But, although these passages show, that sheep were bred in Egypt, we think it evident that their number was very limited. Egyptian wool cannot have been of the least importance as an article of commerce. What was produced must also have been consumed in the country. For, although the chief material for the clothing of the Egyptians was linen, and they were forbidden to be buried in woollen or to use it in the temples, yet Herodotus (ii. 81.) states, that on ordinary occasions they wore a garment of white wool over their linen shirt. They also used wool for embroidering. According to Pliny[240] the Egyptian wool was coarse and of a short staple. Tertullian records a saying of the Egyptians, that Mercury invented the spinning of wool in their country[241].
[240] Hist. Nat. l. viii. 73. See [Appendix A].
[241] De Pallio, c. 3.
Strabo in an instructive manner contrasts the Ethiopians with the Egyptians.

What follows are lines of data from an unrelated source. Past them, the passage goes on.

-- ==== Sys2Proof/Laws/Decode.lean ====
section
/-! SUPPORT. The fields of an operation word as arithmetic, and the word of a generator (30_encoding.md R71, R72). -/

namespace Sys2Proof

theorem opClass_eq (w : OpWord) : opClass w = w.toNat / 4096 := by
  have := w.isLt
  simp only [opClass, BitVec.extractLsb'_toNat, Nat.shiftRight_eq_div_pow]
  omega

theorem opT_eq (w : OpWord) : opT w = w.toNat % 4096 := by
  simp [opT, BitVec.extractLsb'_toNat]

theorem opZero_eq (w : OpWord) : opZero w = w.toNat / 8 % 512 := by
  simp [opZero, BitVec.extractLsb'_toNat, Nat.shiftRight_eq_div_pow]

theorem opAct_eq (w : OpWord) : opAct w = w.toNat % 8 := by
  simp [opAct, BitVec.extractLsb'_toNat]

theorem genWord_toNat (c t : Nat) (hc : c < 16) (ht : t < 4096) : (genWord c t).toNat = c * 4096 + t := by
  simp only [genWord, BitVec.toNat_append, BitVec.toNat_ofNat]
  rw [← Nat.shiftLeft_add_eq_or_of_lt (by omega), Nat.shiftLeft_eq]
  omega

/-- Action codes from 6 up are reserved (30_encoding.md R74). -/
theorem decodeAction_reserved {n : Nat} (h : 6 ≤ n) : decodeAction n = none := by
  match n, h with
  | _ + 6, _ => rfl

theorem Action.instr_not_event (a : Action) :
    a.instr ≠ .left ∧ a.instr ≠ .center ∧ a.instr ≠ .right ∧ a.instr ≠ .back := by
  cases a <;> simp [Action.instr]

/-- No operation word is an event: the EVT rows are codes of the event port (30_encoding.md R80). -/
theorem decodeWord_not_event {w : OpWord} {i : Instr} (h : decodeWord w = .ok i) :
    i ≠ .left ∧ i ≠ .center ∧ i ≠ .right ∧ i ≠ .back := by
  unfold decodeWord at h
  split at h
  · split at h
    · cases h
    · split at h
      · next a _ => cases h; exact a.instr_not_event
      · cases h
  all_goals cases h
  all_goals simp

/-- The word of an Action is that Action (30_encoding.md R73). -/
@[simp] theorem decodeWord_actionWord (a : Action) : decodeWord a.word = .ok a.instr := by cases a <;> rfl

end Sys2Proof
end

Having observed, that the boundary between the two nations was the smaller cataract above Syene and Elephantine, he says, that the Ethiopians led for the most part a pastoral life without resources, both on account of their intemperate climate and the poverty of their soil, and also because they were remote from the civilized world; whereas the Egyptians had always lived in a refined manner and under a regular government, settled in fixed habitations, and cultivating philosophy, agriculture, and the arts[242]. Thus do we find the nomad life recurring immediately to the south of Egypt. Strabo further states, that the Ethiopian sheep were small, and instead of being woolly were hairy like goats, on which account the people wore skins instead of woollen cloth[243]. That these sheep were held in some estimation by the Egyptians is, however, manifest from the fact, that in the splendid procession exhibited at Alexandria by Ptolemy Philadelphus, there were 130 sheep from Ethiopia, 300 from Arabia, and 20 from Eubœa [244]. Also, that the pastoral habits of the Ethiopians were known to the Romans may be inferred from the allusion, which Virgil makes to them in his Tenth Eclogue (l. 64-68.):
No toils of ours can change the cruel god,
Though we should flee him through each new abode;
Whether we drink, where chilling Hebrus flows,
And winter reigns amid Sithonian snows;
Or, where the elms beneath hot Cancer bend,
Our Ethiopian sheep we fainting tend.